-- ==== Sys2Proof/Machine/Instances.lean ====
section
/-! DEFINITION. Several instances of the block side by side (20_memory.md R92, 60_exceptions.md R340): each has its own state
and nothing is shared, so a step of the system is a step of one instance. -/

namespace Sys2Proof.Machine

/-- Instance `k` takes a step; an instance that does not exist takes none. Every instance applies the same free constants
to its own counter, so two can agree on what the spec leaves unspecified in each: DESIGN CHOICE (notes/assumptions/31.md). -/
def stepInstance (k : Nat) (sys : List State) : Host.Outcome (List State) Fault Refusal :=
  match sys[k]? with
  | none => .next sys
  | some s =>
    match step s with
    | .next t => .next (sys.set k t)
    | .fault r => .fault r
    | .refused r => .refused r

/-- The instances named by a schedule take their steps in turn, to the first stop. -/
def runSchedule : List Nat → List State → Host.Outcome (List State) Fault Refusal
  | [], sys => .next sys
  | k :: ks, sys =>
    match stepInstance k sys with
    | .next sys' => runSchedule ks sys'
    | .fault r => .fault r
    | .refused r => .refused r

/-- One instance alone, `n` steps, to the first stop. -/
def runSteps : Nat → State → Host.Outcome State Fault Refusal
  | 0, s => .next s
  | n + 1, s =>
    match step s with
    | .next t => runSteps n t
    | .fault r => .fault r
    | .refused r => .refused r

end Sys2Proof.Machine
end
...
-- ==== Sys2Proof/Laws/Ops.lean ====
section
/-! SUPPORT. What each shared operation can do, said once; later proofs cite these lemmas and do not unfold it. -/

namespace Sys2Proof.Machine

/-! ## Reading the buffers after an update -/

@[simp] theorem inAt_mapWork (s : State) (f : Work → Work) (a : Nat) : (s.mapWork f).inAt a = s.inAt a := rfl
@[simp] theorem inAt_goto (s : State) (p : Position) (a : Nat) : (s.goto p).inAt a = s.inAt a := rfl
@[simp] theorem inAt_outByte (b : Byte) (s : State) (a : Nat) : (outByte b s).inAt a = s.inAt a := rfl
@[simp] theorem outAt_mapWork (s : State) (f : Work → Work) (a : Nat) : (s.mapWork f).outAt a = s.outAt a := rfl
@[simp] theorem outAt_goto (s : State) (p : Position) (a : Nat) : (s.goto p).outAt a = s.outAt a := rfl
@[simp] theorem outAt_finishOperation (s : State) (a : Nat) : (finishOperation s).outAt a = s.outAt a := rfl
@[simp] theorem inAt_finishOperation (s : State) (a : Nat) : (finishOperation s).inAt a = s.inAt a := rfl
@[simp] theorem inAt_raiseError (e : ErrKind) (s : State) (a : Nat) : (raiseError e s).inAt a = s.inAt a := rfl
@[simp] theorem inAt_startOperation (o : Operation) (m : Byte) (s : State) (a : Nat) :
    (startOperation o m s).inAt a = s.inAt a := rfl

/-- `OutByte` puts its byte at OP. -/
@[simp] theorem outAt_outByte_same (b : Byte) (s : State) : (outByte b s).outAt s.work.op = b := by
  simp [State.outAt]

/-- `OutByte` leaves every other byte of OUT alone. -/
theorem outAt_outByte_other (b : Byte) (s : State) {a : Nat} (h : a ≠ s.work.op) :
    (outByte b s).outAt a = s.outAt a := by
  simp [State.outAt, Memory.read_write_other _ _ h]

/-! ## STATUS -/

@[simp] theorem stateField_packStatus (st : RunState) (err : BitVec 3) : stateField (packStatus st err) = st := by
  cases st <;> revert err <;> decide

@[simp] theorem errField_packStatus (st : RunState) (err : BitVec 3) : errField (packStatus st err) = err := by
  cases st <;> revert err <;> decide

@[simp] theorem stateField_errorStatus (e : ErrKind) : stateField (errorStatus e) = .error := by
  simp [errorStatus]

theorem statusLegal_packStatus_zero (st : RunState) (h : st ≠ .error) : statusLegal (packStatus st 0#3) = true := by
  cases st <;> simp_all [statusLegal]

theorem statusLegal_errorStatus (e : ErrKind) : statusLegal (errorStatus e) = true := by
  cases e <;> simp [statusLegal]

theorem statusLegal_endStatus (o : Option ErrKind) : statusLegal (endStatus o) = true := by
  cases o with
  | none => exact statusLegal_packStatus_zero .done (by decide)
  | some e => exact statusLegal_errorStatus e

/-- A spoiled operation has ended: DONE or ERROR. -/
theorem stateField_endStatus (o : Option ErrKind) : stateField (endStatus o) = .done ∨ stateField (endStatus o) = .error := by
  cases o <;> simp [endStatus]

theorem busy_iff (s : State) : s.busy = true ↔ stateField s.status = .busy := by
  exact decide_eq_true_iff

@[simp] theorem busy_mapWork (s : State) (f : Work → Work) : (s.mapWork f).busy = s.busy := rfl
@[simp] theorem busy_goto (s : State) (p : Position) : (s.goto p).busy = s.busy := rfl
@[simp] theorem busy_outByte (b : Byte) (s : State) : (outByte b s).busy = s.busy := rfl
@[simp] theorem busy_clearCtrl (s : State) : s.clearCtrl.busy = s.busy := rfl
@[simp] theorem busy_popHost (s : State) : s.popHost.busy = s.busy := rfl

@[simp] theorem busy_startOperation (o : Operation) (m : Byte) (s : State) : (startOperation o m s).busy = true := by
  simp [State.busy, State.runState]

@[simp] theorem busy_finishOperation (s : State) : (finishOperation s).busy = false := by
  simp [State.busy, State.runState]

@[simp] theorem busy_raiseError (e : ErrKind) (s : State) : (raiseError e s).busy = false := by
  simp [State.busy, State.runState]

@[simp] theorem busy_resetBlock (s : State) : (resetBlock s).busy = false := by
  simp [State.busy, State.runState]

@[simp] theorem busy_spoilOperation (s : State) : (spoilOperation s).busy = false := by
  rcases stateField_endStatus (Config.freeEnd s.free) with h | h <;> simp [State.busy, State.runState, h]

- **ACTIVITY**
Reproduce exactly the entries above, limited to the lines from the one with "or ERROR. -/" through the one with "(spoilOperation s).busy = false := by", both included.

- **EXERCISE OUTPUT**
/-- A spoiled operation has ended: DONE or ERROR. -/
theorem stateField_endStatus (o : Option ErrKind) : stateField (endStatus o) = .done ∨ stateField (endStatus o) = .error := by
  cases o <;> simp [endStatus]

theorem busy_iff (s : State) : s.busy = true ↔ stateField s.status = .busy := by
  exact decide_eq_true_iff

@[simp] theorem busy_mapWork (s : State) (f : Work → Work) : (s.mapWork f).busy = s.busy := rfl
@[simp] theorem busy_goto (s : State) (p : Position) : (s.goto p).busy = s.busy := rfl
@[simp] theorem busy_outByte (b : Byte) (s : State) : (outByte b s).busy = s.busy := rfl
@[simp] theorem busy_clearCtrl (s : State) : s.clearCtrl.busy = s.busy := rfl
@[simp] theorem busy_popHost (s : State) : s.popHost.busy = s.busy := rfl

@[simp] theorem busy_startOperation (o : Operation) (m : Byte) (s : State) : (startOperation o m s).busy = true := by
  simp [State.busy, State.runState]

@[simp] theorem busy_finishOperation (s : State) : (finishOperation s).busy = false := by
  simp [State.busy, State.runState]

@[simp] theorem busy_raiseError (e : ErrKind) (s : State) : (raiseError e s).busy = false := by
  simp [State.busy, State.runState]

@[simp] theorem busy_resetBlock (s : State) : (resetBlock s).busy = false := by
  simp [State.busy, State.runState]

@[simp] theorem busy_spoilOperation (s : State) : (spoilOperation s).busy = false := by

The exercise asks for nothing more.